SciPy

tethne.networks.features module

Methods for building networks from terms in bibliographic records. This includes keywords, abstract terms, etc.

cooccurrence Generates a cooccurrence graph for features in featureset.
mutual_information Generates a graph of features in featureset based on normalized pointwise mutual information (nPMI).
keyword_cooccurrence Generates a keyword cooccurrence network.
topic_coupling Creates a network of words connected by implication in a common topic(s).
tethne.networks.features.cooccurrence(papers, featureset, filter=<function _filter at 0x108845c08>, graph=True, threshold=20, indexed_by='doi', **kwargs)[source]

Generates a cooccurrence graph for features in featureset.

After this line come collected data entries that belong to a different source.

/-- Both pins change. -/
def moveBothPins (m : MeterId) (s : State) : State :=
  let c := s.channels.get m
  { setChannel m { c with pinA := !c.pinA, pinB := !c.pinB } s with
    field :=
      { s.field with
        pulserAChanged := s.field.pulserAChanged.set m true
        pulserBChanged := s.field.pulserBChanged.set m true } }

/-- A pin moves while the controller does not run: no event and no flag. -/
def driftPins (pinA pinB : Bool) (m : MeterId) (s : State) : State :=
  setChannel m { s.channels.get m with pinA := pinA, pinB := pinB } s

/-- A STOP-severity pulser fault: reported, then its effect (R122, R138). -/
def pulserFault (m : MeterId) (kind : ErrorKind) (detail : Nat) (s : State) : State :=
  meterStop m (report (.meter m) kind m.number detail s)

/-- A completed forward pulse (R137). -/
def countForward (m : MeterId) (capture : Nat) (s : State) : State :=
  let c := { s.channels.get m with step := 0 }
  if 0 < c.debt then setChannel m { c with debt := c.debt - 1 } s
  else if c.n < Config.countMax then
    setChannel m { c with n := c.n + 1, first := some (c.first.getD capture), last := some capture } s
  else if c.fullReported then setChannel m c s
  else pulserFault m .pulser 1 (setChannel m { c with fullReported := true } s)

/-- A completed reverse pulse (R137). -/
def countReverse (m : MeterId) (s : State) : State :=
  let c := s.channels.get m
  setChannel m { c with step := 0, debt := satAdd Config.countMax c.debt 1 } s

/-- An illegal transition; the third of a channel is reported (R138). -/
def countIllegal (m : MeterId) (s : State) : State :=
  let c := s.channels.get m
  let s := setChannel m { c with illegal := satAdd 255 c.illegal 1 } s
  if c.illegal = 2 then pulserFault m .pulser 2 s else s

/-- The sample that completes a forward pulse at a reading of the capture counter. -/
def forwardPulse (m : MeterId) (capture : Nat) (s : State) : State :=
  let capture := capture % Config.clockModulus
  countForward m capture (setTimebase { s.timebase with capture := capture } (movePin m true s))

def reversePulse (m : MeterId) (s : State) : State := countReverse m (movePin m false s)

/-- One step of the accumulator; at +4 and at −4 it completes a pulse (R136). -/
def quarterStep (m : MeterId) (forward : Bool) (s : State) : State :=
  let s := movePin m forward s
  let c := s.channels.get m
  let step := if forward then c.step + 1 else c.step - 1
  if 4 ≤ step then countForward m s.timebase.capture s
  else if step ≤ -4 then countReverse m s
  else setChannel m { c with step := step } s

/-- A row of a pulser; while the controller does not run only its pins move. -/
def pulserRow (drift act : State → State) (s : State) : Host.Outcome State Fault Refusal :=
  match s.supply.power with
  | .running => .next (evaluatePermit (act s))
  | .held => .next (drift s)
  | .unpowered => .next (drift s)

/-- The pins after one step, without the flags. -/
def driftOne (m : MeterId) (forward : Bool) (s : State) : State :=
  let c := s.channels.get m
  if movesA forward c then driftPins (!c.pinA) c.pinB m s else driftPins c.pinA (!c.pinB) m s

def driftBoth (m : MeterId) (s : State) : State :=
  let c := s.channels.get m
  driftPins (!c.pinA) (!c.pinB) m s

/-! ### Flow, factor, gross, temperature, net (R140 to R144) -/

/-- Capture interval in µs, modulo 2^32. -/
def interval (first last : Option Nat) : Nat :=
  (last.getD 0 + Config.clockModulus - first.getD 0) % Config.clockModulus

/-- q in L/min (R140). -/
def flowRate (n pulseVolume window dt : Nat) : Nat :=
  if 2 ≤ n then
    min (if dt = 0 then Config.flowAtZeroInterval n pulseVolume else (n - 1) * pulseVolume * 60 / dt) 65535
  else min (n * pulseVolume * 60 / (window * 1000)) 65535

/-- Interpolation between two neighbouring points, the division rounded toward zero (R141). -/
def interpolate (q : Nat) (lo hi : LinPoint) : Nat :=
  ((lo.factor : Int)
    + Int.tdiv (((hi.factor : Int) - lo.factor) * ((q : Int) - lo.flow)) ((hi.flow : Int) - lo.flow)).toNat

/-- LF for a q above the flow of `lo`. -/
def factorFrom (q : Nat) (lo : LinPoint) : List LinPoint → Nat
  | [] => lo.factor
  | hi :: rest => if q < hi.flow then interpolate q lo hi else factorFrom q hi rest

/-- LF (R141). -/
def linearFactor (q : Nat) (r : MeterRecord) : Nat :=
  if q ≤ r.firstPoint.flow then r.firstPoint.factor else factorFrom q r.firstPoint r.morePoints

/-- Fallback temperature of a grade, 15.0 °C for no grade (R143). -/
def fallbackOf (g : Option Grade) (s : State) : Int :=
  match g with
  | none => 150
  | some g => (s.store.grades.get g).fallback

/-- A window's destination with what it names. -/
inductive Owner where
  | session (h : HoseId)
  | run (h : HoseId)
  | load (slot : Nat)
  | hoseNobody (h : HoseId)
  | inletNobody
deriving DecidableEq, Repr

/-- The owner a window expiry finds (R145 to R147, R150). A window that HIGH_LEVEL precedes is nobody's, as R150 and R173
state; a cell of R177 says otherwise: the model's choice (notes/assumptions/46.md). -/
def ownerOf (m : MeterId) (s : State) : Owner :=
  match meterHose m with
  | some id =>
    match (s.hoses.get id).state with
    | .flowing => .session id
    | .slowing => .session id
    | .paused => .session id
    | .stopping => .session id
    | .proveReady => .run id
    | .proveFlowing => .run id
    | .proveHeld => .run id
    | _ => .hoseNobody id
  | none =>
    match loadingOrder s with
    | some (slot, _) => .load slot
    | none => .inletNobody

def Owner.destination : Owner → Destination
  | .session _ => .session
  | .run _ => .run
  | .load _ => .load
  | .hoseNobody _ => .unattributed
  | .inletNobody => .unattributed

/-- The grade of a window (R143). -/
def windowGrade (o : Owner) (s : State) : Option Grade :=
  match o with
  | .session id => (s.hoses.get id).session.map (fun x => x.grade)
  | .run id =>
    match (s.hoses.get id).run with
    | none => none
    | some r => (s.compartments.get r.compartment).grade
  | .load slot => (tableGet s.loads.orders slot).map (fun x => x.grade)
  | .hoseNobody id =>
    match (s.hoses.get id).lastSource with
    | none => none
    | some c => (s.compartments.get c).grade
  | .inletNobody => none

/-- The result of a window, with its new residues: steps 2 to 6 of R139. -/
def computeWindow (m : MeterId) (o : Owner) (reading : Int) (s : State) : WindowResult × Nat × Nat :=
  let c := s.channels.get m
  let p := s.store.meters.get m
  let g := windowGrade o s
  let q := flowRate c.n p.pulseVolume s.timebase.window (interval c.first c.last)
  let lf := linearFactor q p
  let a := c.n * p.pulseVolume * lf + c.grossResidue
  let gross := a / 65536
  let temperature := if tempValid reading then clampTemp reading else fallbackOf g s
  let f := vcf (alphaOf g s) temperature
  let b := gross * f + c.netResidue
  ({ meter := m
     start := s.timebase.windowStart
     length := s.timebase.window
     n := c.n
     q := q
     lf := lf
     gross := gross
     temperature := temperature
     fallback := !tempValid reading
     vcf := f
     net := b / 1000000
     destination := o.destination }, a % 65536, b % 1000000)

/-! ### Step 1: the reverse debt (R138) -/

def reverseTest (m : MeterId) (s : State) : State :=
  let c := s.channels.get m
  if 2000000 < c.debt * (s.store.meters.get m).pulseVolume then
    if c.reverseMark then s
    else pulserFault m .reverse c.debt (setChannel m { c with reverseMark := true } s)
  else setChannel m { c with reverseMark := false } s

/-! ### The channel takes its window (R139, R143, R148) -/

/-- The context after a window: residues, flow, result, totaliser; the next window starts with a count of 0. -/
def closeWindow (r : WindowResult) (grossResidue netResidue : Nat) (c : Channel) : Channel :=
  let total := c.totaliser + r.gross
  { c with
    n := 0
    first := none
    last := none
    grossResidue := grossResidue
    netResidue := netResidue
    lastFlow := r.q
    probeValid := !r.fallback
    totaliser := total % Config.totaliserModulus
    wraps := if total < Config.totaliserModulus then c.wraps else satAdd Config.countMax c.wraps 1
    result := some r
    fullReported := false }

/-- The first window of a probe out of range reports TEMP_PROBE. -/
def probeTest (m : MeterId) (reading : Int) (s : State) : State :=
  if !tempValid reading && (s.channels.get m).probeValid then
    report (.meter m) .tempProbe m.number reading s
  else s

/-! ### Distribution (R145 to R147) -/

/-- The session takes its gross and net, its flags and its overrun (R112, R143, R145). -/
def addToSession (r : WindowResult) (x : Session) : Session :=
  let net := satAdd Config.volumeMax x.net r.net
  { x with
    gross := satAdd Config.volumeMax x.gross r.gross
    net := net
    overrun := net - x.hold * Config.litre
    saturated := x.saturated || decide (Config.volumeMax < x.gross + r.gross)
      || decide (Config.volumeMax < x.net + r.net)
    uncompensated := x.uncompensated || r.fallback }

def toSession (id : HoseId) (r : WindowResult) (s : State) : State :=
  let h := s.hoses.get id
  match h.session with
  | none => s
  | some x =>
    debit x.compartment r.net (min r.net (contribution x)) (setHose id { h with session := some (addToSession r x) } s)

def toRun (id : HoseId) (r : WindowResult) (s : State) : State :=
  let h := s.hoses.get id
  setHose id
    { h with run := h.run.map (fun x => { x with indicated := satAdd Config.volumeMax x.indicated r.gross }) } s

def addUnattributed (m : MeterId) (net : Nat) (s : State) : State :=
  let c := s.channels.get m
  setChannel m { c with unattributed := satAdd Config.unattributedMax c.unattributed net } s

/-- The last source compartment is debited (R62, R106). -/
def debitLastSource (id : HoseId) (net : Nat) (s : State) : State :=
  match (s.hoses.get id).lastSource with
  | none => s
  | some c => debit c net 0 s

/-- LEAK, where unattributed volume was added and exceeds the creep limit (R107). -/
def creepTest (id : HoseId) (net : Nat) (s : State) : State :=
  let h := s.hoses.get id
  let u := (s.channels.get id.meter).unattributed
  if 0 < net ∧ h.leakLatch = false ∧ h.setup.creepLimit * 100000 < u then
    stopFault id .fault
      (report (.hose id) .leak id.number ((u / 1000 : Nat) : Int) (setHose id { h with leakLatch := true } s))
  else s

/-- The order takes its metered volumes (R147). -/
def addToOrder (r : WindowResult) (o : LoadOrder) : LoadOrder :=
  { o with
    gross := satAdd Config.volumeMax o.gross r.gross
    net := satAdd Config.volumeMax o.net r.net }

def toOrder (slot : Nat) (r : WindowResult) (s : State) : State :=
  match tableGet s.loads.orders slot with
  | none => s
  | some o => credit o.compartment r.net (setOrder slot (addToOrder r o) s)

/-- Step 7 of R139. -/
def distribute (m : MeterId) (o : Owner) (r : WindowResult) (s : State) : State :=
  match o with
  | .session id => toSession id r s
  | .run id => toRun id r s
  | .load slot => toOrder slot r s
  | .hoseNobody id => creepTest id r.net (debitLastSource id r.net (addUnattributed m r.net s))
  | .inletNobody => addUnattributed m r.net s

/-! ### Hand-over to the hose (R105, R116, R120, R121, R126, R160, R161) -/

/-- One regulation step (R105). -/
def regulate (q setPoint staged : Nat) : Nat :=
  let duty :=
    if setPoint * 102 < q * 100 then staged - 10
    else if q * 100 < setPoint * 98 then staged + 10
    else staged
  max 100 (min duty 1000)

/-- The regulation set point in a delivering state. -/
def regulationPoint (st : HoseState) (setup : HoseSetup) (x : Session) : Nat :=
  match st with
  | .slowing => min setup.slowFlow x.setPoint
  | _ => x.setPoint

def stageDuty (id : HoseId) (q setPoint : Nat) (s : State) : State :=
  let h := s.hoses.get id
  setHose id { h with outputs := { h.outputs with staged := regulate q setPoint h.outputs.staged } } s

/-- The window runs of R120 and R121. -/
def countRuns (r : WindowResult) (h : Hose) : Hose :=
  { h with
    lowFlowRun := if r.n < h.setup.noFlowThreshold then h.lowFlowRun + 1 else 0
    overspeedRun := if h.setup.maxFlow * 125 < r.q * 100 then h.overspeedRun + 1 else 0 }

/-- NO_FLOW at its run of windows (R120). -/
def noFlowTest (id : HoseId) (s : State) : State :=
  let h := s.hoses.get id
  if h.setup.noFlowWindows ≤ h.lowFlowRun then report (.hose id) .noFlow id.number h.lowFlowRun s else s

filter is a method applied to each feature, used to determine whether a feature should be included in the graph before co-occurrence values are generated. This can cut down on computational expense. filter should accept the following parameters:

Parameter Description
s Representation of the feature (e.g. a string).
C The overall frequency of the feature in the Corpus.
DC The number of documents in which the feature occurs.
N Total number of documents in the Corpus.

The default filter is:

>>> def _filter(s, C, DC, N):
...     if C > 5 and DC > N*0.05 and len(s) > 4:
...         return True
...     return False
Parameters:

papers : list

A list of Paper instances.

featurset : dict

A featureset from a Corpus.

filter : method

Method applied to each feature; should return True if the feature should be included, and False otherwise. See above.

graph : bool

(default: True) If False, returns a dictionary of co-occurrence values instead of a Graph.

threshold : int

(default: 20) Minimum co-occurrence value for inclusion in the Graph. If graph is False, this has no effect.

indexed_by : str

(default: ‘doi’) Field in Paper used as indexing values in featureset.

Returns:

networkx.Graph or dict

See graph parameter, above.

tethne.networks.features.keyword_cooccurrence(papers, threshold, connected=False, **kwargs)[source]

Generates a keyword cooccurrence network.

Parameters:

papers : list

A list of Paper objects.

threshold : int

Minimum number of occurrences for a keyword pair to appear in graph.

connected : bool

If True, returns only the largest connected component.

Returns:

k_coccurrence : networkx.Graph

A keyword coccurrence network.

Notes

Not thoroughly tested.

TODO

  • Incorporate this into the featureset framework.
tethne.networks.features.mutual_information(papers, featureset, filter=None, threshold=0.5, indexed_by='doi', **kwargs)[source]

Generates a graph of features in featureset based on normalized pointwise mutual information (nPMI).

nPMI(i,j)=\frac{log(\frac{p_{ij}}{p_i*p_j})}{-1*log(p_{ij})}

...where p_i and p_j are the probabilities that features i and j will occur in a document (independently), and p_{ij} is the probability that those two features will occur in the same document.

Parameters:

papers : list

A list of Paper instances.

featurset : dict

A featureset from a Corpus.

filter : method

Method applied to each feature prior to calculating co-occurrence. See cooccurrence().

threshold : float

(default: 0.5) Minimum nPMI for inclusion the graph.

indexed_by : str

(default: ‘doi’) Field in Paper used as indexing values in featureset.

Returns:

graph : networkx.Graph

Examples

Using wordcount data from JSTOR Data-for-Research, we can generate a nPMI network as follows:

>>> from tethne.readers import dfr               # Prep corpus.
>>> MyCorpus = dfr.read_corpus(datapath+'/dfr', features=['uni'])
>>> MyCorpus.filter_features('unigrams', 'u_filtered')
>>> corpus.transform('u_filtered', 'u_tfidf')

>>> from tethne.networks import features         # Build graph.
>>> graph = features.mutual_information(MyCorpus.all_papers(), 'u_tfidf')

>>> from tethne.writers.graph import to_graphml  # Export graph.
>>> to_graphml(graph, '/path/to/my/graph.graphml')

Here’s a small cluster from a similar graph, visualized in Cytoscape:

_images/nPMI_phosphorus.png

Edge weight and opacity indicate nPMI values.

tethne.networks.features.topic_coupling(model, threshold=0.005, **kwargs)[source]

Creates a network of words connected by implication in a common topic(s).

Parameters:

model : LDAModel

threshold : float

Minimum P(W|T) for coupling.

Returns:

tc : networkx.Graph

A topic-coupling graph, where nodes are terms.

Examples

>>> from tethne.networks import features
>>> g = features.topic_coupling(MyLDAModel, threshold=0.015)

Here’s a similar network, visualized in Cytoscape:

_images/semantic_network.png

For details, see Generating and Visualizing Topic Models with Tethne and MALLET.